HOW TO COMPLETE THIS TASK: Hunt through the entries for the word "tgLines" and copy each line in which it appears.

THE DATA:
----------------------------------------

/-- LC_INV (R277). -/
def execLcInv (who : Requester) (die : Die) (val : Word) (s : State) : Host.Outcome State Fault Refusal :=
  .next (s.writeBit who .msLcCtrl die val (2 ^ 1))

/-- LC_CNT_CLR (R277). -/
def execLcCntClr (who : Requester) (die : Die) (val : Word) (s : State) : Host.Outcome State Fault Refusal :=
  .next (s.writeBit who .msLcCtrl die val (2 ^ 2))

/-- MS_CNT_CLR (Table 9-15). -/
def execMsCntClr (who : Requester) (stack : Seg) (val : Word) (s : State) : Host.Outcome State Fault Refusal :=
  .next (s.writeBit who .msCtrl stack val (2 ^ 3))

/-- TG_START (R281). -/
def execTgStart (who : Requester) (ch : Fin 128) (val : Word) (s : State) : Host.Outcome State Fault Refusal :=
  .next (s.writeBit who .msTgCtrl ch val (2 ^ 31))

/-- TG_STOP (R281). -/
def execTgStop (who : Requester) (ch : Fin 128) (val : Word) (s : State) : Host.Outcome State Fault Refusal :=
  .next (s.writeBit who .msTgCtrl ch val (2 ^ 30))

/-- Lines that a run covers when nothing stops it: its range once, and once more where it writes and checks (R281). -/
def State.tgLines (s : State) (c : Nat) : Nat :=
  let n := (tgRange (s.reg .msTgCtrl c)).2
  if s.fld .msTgCtrl c 29 28 = 1 ∨ s.fld .msTgCtrl c 29 28 = 2 then n else 2 * n

/-- TG_RUN_DONE, with the transfers of the run that failed: a run in progress has covered its whole range, or ends by STOP after `upto`
lines; one that repeats goes on until stopped (R278, R281). -/
def execTgRunDone (r : TgDone) (s : State) : Host.Outcome State Fault Refusal :=
  .next (let c := r.ch.val
    if s.bit .msTgStatus c 31 then
      (if s.tgStops.contains c then
        { s.tgRun c (min r.upto (s.tgLines c)) r.fails with tgStops := s.tgStops.filter (· ≠ c) }
       else
        (let t := s.tgRun c (s.tgLines c) r.fails
         if s.fld .msTgCtrl c 29 28 = 3 then t.setFld .msTgStatus c 31 31 1 else t))
    else s)

/-- PATROL_SCRUB: corrected lines are counted and written back, which changes no value (R266, R279). -/
def execPatrolScrub (ch : Fin 128) (corrected : Nat) (s : State) : Host.Outcome State Fault Refusal :=
  .next (if s.bit .msCtrl (ch.val / 4) 2 then s.countFld .msErrCount (ch.val / 4) 31 16 corrected else s)

/-- PORT_ENABLE (R303). -/
def execPortEnable (who : Requester) (p : PyPort) (val : Word) (s : State) : Host.Outcome State Fault Refusal :=
  .next (s.writeBit who .pyPortCtrl p val (2 ^ 31))

/-- PORT_DISABLE (R303). -/
def execPortDisable (who : Requester) (p : PyPort) (val : Word) (s : State) : Host.Outcome State Fault Refusal :=
  .next (s.writeClear who .pyPortCtrl p val (2 ^ 31))

/-- PORT_RETRAIN (Table 11-3). -/
def execPortRetrain (who : Requester) (p : PyPort) (val : Word) (s : State) : Host.Outcome State Fault Refusal :=
  .next (s.writeBit who .pyPortCtrl p val (2 ^ 30))

/-- PY_CNT_CLR (Table 11-3, R328). -/
def execPyCntClr (who : Requester) (p : PyPort) (val : Word) (s : State) : Host.Outcome State Fault Refusal :=
  .next (s.writeBit who .pyPortCtrl p val (2 ^ 29))

/-- PY_ERR_COUNT_CLR (R328). -/
def execPyErrCountClr (who : Requester) (val : Word) (s : State) : Host.Outcome State Fault Refusal :=
  .next (s.writeOut who (Reg.at .pyErrCount 0) 4 val.toNat)

/-- ETH_PORT_ENABLE (Table 12-4). -/
def execEthPortEnable (who : Requester) (p : EthPort) (val : Word) (s : State) : Host.Outcome State Fault Refusal :=
  .next (s.writeBit who .ethPortCtrl p val (2 ^ 31))

/-- ETH_PORT_DISABLE (Table 12-8). -/
def execEthPortDisable (who : Requester) (p : EthPort) (val : Word) (s : State) : Host.Outcome State Fault Refusal :=
  .next (s.writeClear who .ethPortCtrl p val (2 ^ 31))

/-- ETH_CNT_CLR (Table 12-4). -/
def execEthCntClr (who : Requester) (p : EthPort) (val : Word) (s : State) : Host.Outcome State Fault Refusal :=
  .next (s.writeBit who .ethPortCtrl p val (2 ^ 30))

/-- PROFILE_ARM (R374, R376, R384). -/
def execProfileArm (who : Requester) (val : Word) (s : State) : Host.Outcome State Fault Refusal :=
  .next (s.writeBit who .pwrProfile 0 val (2 ^ 31))

/-- ZENITH_RECORD_WRITE (R373). -/
def execZenithRecordWrite (who : Requester) (val : Word) (s : State) : Host.Outcome State Fault Refusal :=
  .next (s.writeBit who .pwrZenithCfg 0 val (2 ^ 31))

/-- AVS_WRITE: the write-and-commit starts, and where its frame is on the bus the slave's reply comes (R382). -/
def execAvsWrite (who : Requester) (val : Word) (r : AvsReply) (s : State) : Host.Outcome State Fault Refusal :=
  .next (let t := s.writeOut who (Reg.at .pwrAvsCmd 0) 4 (only val.toNat (2 ^ 30 - 1) + 2 ^ 31)
    if s.pwr.avs.isNone then t.avsReply r else t)

/-- AVS_READ (R382). -/
def execAvsRead (who : Requester) (val : Word) (r : AvsReply) (s : State) : Host.Outcome State Fault Refusal :=
  .next (let t := s.writeBit who .pwrAvsCmd 0 val (2 ^ 31 + 2 ^ 30)
    if s.pwr.avs.isNone then t.avsReply r else t)

/-- IDLE_HINT (R389). -/
def execIdleHint (who : Requester) (val : Word) (s : State) : Host.Outcome State Fault Refusal :=
  .next (s.writeOut who (Reg.at .pwrIdleHint 0) 4 val.toNat)

/-- ATTEST_GO (R429). -/
def execAttestGo (who : Requester) (val : Word) (s : State) : Host.Outcome State Fault Refusal :=
  .next (s.writeBit who .idAttest 0 val (2 ^ 31))

/-- FW_RESTART (R354, R368). -/
def execFwRestart (who : Requester) (val : Word) (s : State) : Host.Outcome State Fault Refusal :=
  .next (s.writeOut who (Reg.at .fwRestart 0) 4 val.toNat)

end Sys2Proof.Machine
end

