-- ==== Sys2Proof/Machine/Tcs.lean ====
section
/-! DEFINITION. The commands of the Tharax Command Set (R337, R346, R347, R352, R355 to R366, R372, R388, R394, R399, R403, R406, R407, R435). -/

namespace Sys2Proof.Machine

/-! ### QUERY, HEARTBEAT, RECLAIM (R352, R357) -/

def State.queryWords (s : State) : List Nat :=
  [s.regRead .idPartInfo 0 false] ++ (List.range 4).map (fun p => s.reg .fwStatus p) ++ (List.range 4).map s.expected
    ++ [s.reg .mbxSession 0, s.regRead .mbxStatus 0 false]

def State.tcsQuery (s : State) (h : TcsHdr) : State :=
  s.tcsRun h ⟨0x0001, true, false⟩ (.query h) (fun t => (t, 0, t.queryWords)) noMore

def execQuery (h : TcsHdr) (s : State) : Host.Outcome State Fault Refusal := .next (s.receive h (.query h) (·.tcsQuery h))

def State.tcsHeartbeat (s : State) (h : TcsHdr) : State :=
  s.tcsRun h ⟨0x0002, true, false⟩ (.heartbeat h) (fun t => (t, 0, [])) noMore

def execHeartbeat (h : TcsHdr) (s : State) : Host.Outcome State Fault Refusal := .next (s.receive h (.heartbeat h) (·.tcsHeartbeat h))

/-- The new session: journal cleared, E set for every processor, the host no longer lost, what was queued sent or discarded (R352, R357). -/
def State.reclaim (s : State) (session : Word) (next : List Word) (flush : Bool) : State :=
  let s1 := (s.setReg .mbxSession 0 session.toNat).setFld .mbxStatus 0 30 30 0
  let s2 := (List.range 4).foldl (fun t p => t.setReg .mbxNextSeq p (next.getD p 0).toNat) s1
  let s3 := s2.fwUpd (fun f => { f with journal := [], queued := [] })
  if flush then s3 else s.fw.queued.foldl State.mail s3

/-- RECLAIM with `RESUME` 1: idle states are left, the hold is released (R357, R388). -/
def State.reclaimResume (s : State) : State := (if s.idleState = 2 then s.leaveIdle 0 else s).unpark

/-- RECLAIM: exempt from checks 3 to 5, so its completion is not journalled. -/
def State.tcsReclaim (s : State) (h : TcsHdr) (session : Word) (next : List Word) (resume flush : Bool) : State :=
  let answer := fun (t : State) (st : Nat) => t.sendDone h (t.doneOf h 0x0003 st [])
  if hdrStatus h ≠ 0 then answer s (hdrStatus h)
  else if h.fp.toNat ≠ 0 then answer s 0x10
  else if h.rsvBad || decide (next.length ≠ 4) then answer s 0x11
  else
    let t := answer (s.reclaim session next flush) 0
    if resume then t.reclaimResume else t

def execReclaim (h : TcsHdr) (session : Word) (next : List Word) (resume flush : Bool) (s : State) : Host.Outcome State Fault Refusal :=
  .next (s.receive h (.reclaim h session next resume flush) (·.tcsReclaim h session next resume flush))

/-! ### MKEY_SET (R337) -/

def mkeyWrites (port : EthPort) (entry : BitVec 6) (keyTag : BitVec 24) (rd wr : Bool) (base limit : BitVec 64) : List (Nat × Nat) :=
  let k := 64 * port.val + entry.toNat
  let b := Reg.at .ethMkeyBase k
  let l := Reg.at .ethMkeyLimit k
  [(b, base.toNat % 2 ^ 32), (b + 4, base.toNat / 2 ^ 32), (l, limit.toNat % 2 ^ 32), (l + 4, limit.toNat / 2 ^ 32),
   (Reg.at .ethMkeyCtrl k, 2 ^ 31 + b2n rd * 2 ^ 30 + b2n wr * 2 ^ 29 + keyTag.toNat)]

def State.tcsMkeySet (s : State) (h : TcsHdr) (port : EthPort) (entry : BitVec 6) (keyTag : BitVec 24) (rd wr : Bool) (base limit : BitVec 64) : State :=
  s.tcsRun h ⟨0x0004, true, false⟩ (.mkeySet h port entry keyTag rd wr base limit)
    (fun t => t.commit 0 (mkeyWrites port entry keyTag rd wr base limit)) noMore

def execMkeySet (h : TcsHdr) (port : EthPort) (entry : BitVec 6) (keyTag : BitVec 24) (rd wr : Bool) (base limit : BitVec 64) (s : State) :
    Host.Outcome State Fault Refusal :=
  .next (s.receive h (.mkeySet h port entry keyTag rd wr base limit) (·.tcsMkeySet h port entry keyTag rd wr base limit))

/-! ### IMAGE_COMMIT (R345 to R347) -/

/-- Every table of an image's body is known to the processor and lies within the body (Table 13-3, check 6). -/
def tablesOk (p : Proc) : Nat → List Byte → Bool
  | 0, _ => false
  | n + 1, bs =>
    if bs.isEmpty then true
    else
      decide (8 ≤ bs.length) && Config.tableKnown p (leNat (bs.take 4)) && decide (leNat ((bs.drop 4).take 4) + 8 ≤ bs.length)
        && tablesOk p n (bs.drop (8 + leNat ((bs.drop 4).take 4)))

/-- Bytes [lo, lo + n) of an image. -/
def imgSlice (bs : List Byte) (lo n : Nat) : List Byte := (bs.drop lo).take n

def imgNum (bs : List Byte) (lo n : Nat) : Nat := leNat (imgSlice bs lo n)

/-- Check 1 of Table 13-3. -/
def imgHeadOk (p : Proc) (bs : List Byte) : Bool :=
  decide (5632 ≤ bs.length) && decide (imgNum bs 0 4 = 0x53495854) && decide (imgNum bs 4 1 = p.val) && decide (imgNum bs 5 1 = 1)
    && decide (imgNum bs 6 2 = 1) && decide (imgNum bs 80 48 = 0) && decide (imgNum bs 5389 243 = 0)
    && decide (8 ≤ imgNum bs 12 4) && decide (imgNum bs 12 4 ≤ 786432) && decide (5632 + imgNum bs 12 4 = bs.length)

/-- The status of Table 13-3 for an image, 0 where it passes. -/
def State.imageStatus (s : State) (p : Proc) (bs : List Byte) : Nat :=
  let body := bs.drop 5632
  if !imgHeadOk p bs then 0x22
  else if takeN 64 (Config.shake256 (imgSlice bs 128 1952)) ≠ s.regBytes .idImgKeyDigest 16 then 0x20
  else if !Config.imageOk p bs then 0x20
  else if imgNum bs 8 4 < s.regRead .idMinSvn p false then 0x21
  else if takeN 64 (Config.shake256 body) ≠ imgSlice bs 16 64 then 0x22
  else if !tablesOk p body.length body then 0x22
  else 0

/-- Keeper writes the persisted spare positions, stamps the stations they move, and the persisted retirement list (R123, R280). -/
def State.keeperStart (s : State) : State :=
  let s1 := s.fw.spares.foldl (fun t q =>
    let p := t.sparePos q.1
    ((List.range 32).filter (fun k => decide (slotPos p k ≠ slotPos q.2 k))).foldl (fun u k => u.stampStn (32 * q.1 + k)) (t.spareTo q.1 q.2)) s
  s.fw.retired.foldl (fun t q => t.setReg .prismRetire (32 * q.1 + q.2.1) (2 ^ 31 + q.2.2)) s1

/-- The tables that a processor keeps in its own memory: Sundial's budget and policy, Keeper's flash parameters (R344). -/
def State.readTables (s : State) (p : Nat) (body : List Byte) : State :=
  match p with
  | 1 => s.fwUpd (fun f => { f with
      budget := (match Config.imgItem body 1, Config.imgItem body 2, Config.imgItem body 3, Config.imgItem body 4 with
        | some a, some b, some c, some d => (a, b, c, d)
        | _, _, _, _ => f.budget)
      policy := (match Config.imgItem body 5, Config.imgItem body 6 with
        | some a, some b => (a, b)
        | _, _ => f.policy) })
  | 3 => s.fwUpd (fun f => { f with nand := { f.nand with
      params := (match Config.imgItem body 9, Config.imgItem body 10 with
        | some a, some b => some (a, b)
        | _, _ => f.nand.params) } })
  | _ => s

/-- What a processor does with the tables of its image at start (R303, R344, R347). -/
def State.imageStart (s : State) (p : Proc) (body : List Byte) : State :=
  match p.val with
  | 0 => match Config.imgItem body 0 with
    | some v => if 10 ≤ v ∧ v ≤ 60000 then s.setFld .mbxCtrl 0 15 0 v else s
    | none => s
  | 1 => s.readTables 1 body
  | 2 => match Config.imgItem body 7 with
    | some m => (List.range 16).foldl (fun t k =>
        if bitOf m k then (t.csrWrite (.fp 2) (Reg.at .pyPortCtrl k) 4 (t.reg .pyPortCtrl k % 2 ^ 31 + 2 ^ 31)).1 else t) s.stewardRuns
    | none => s.stewardRuns
  | _ =>
    let t := (s.readTables 3 body).keeperStart
    match Config.imgItem body 8 with
    | some v => (t.csrWrite (.fp 3) (Reg.at .snapCtrl 0) 4 v).1
    | none => t

/-- The image is in force (R347). -/
def State.imageAccept (s : State) (p : Proc) (bs : List Byte) : State :=
  let s1 := s.fwUpd (fun f => { f with images := Tbl.put (fun _ => none) f.images p (some ⟨imgNum bs 8 4, imgSlice bs 16 64, bs.drop 5632⟩) })
  (if s.restarting p then s1 else s1.setFld .fwStatus p 31 30 2).imageStart p (bs.drop 5632)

----------------------------------------

WRITTEN REPLY:
def State.tgLines (s : State) (c : Nat) : Nat :=
        { s.tgRun c (min r.upto (s.tgLines c)) r.fails with tgStops := s.tgStops.filter (· ≠ c) }
        (let t := s.tgRun c (s.tgLines c) r.fails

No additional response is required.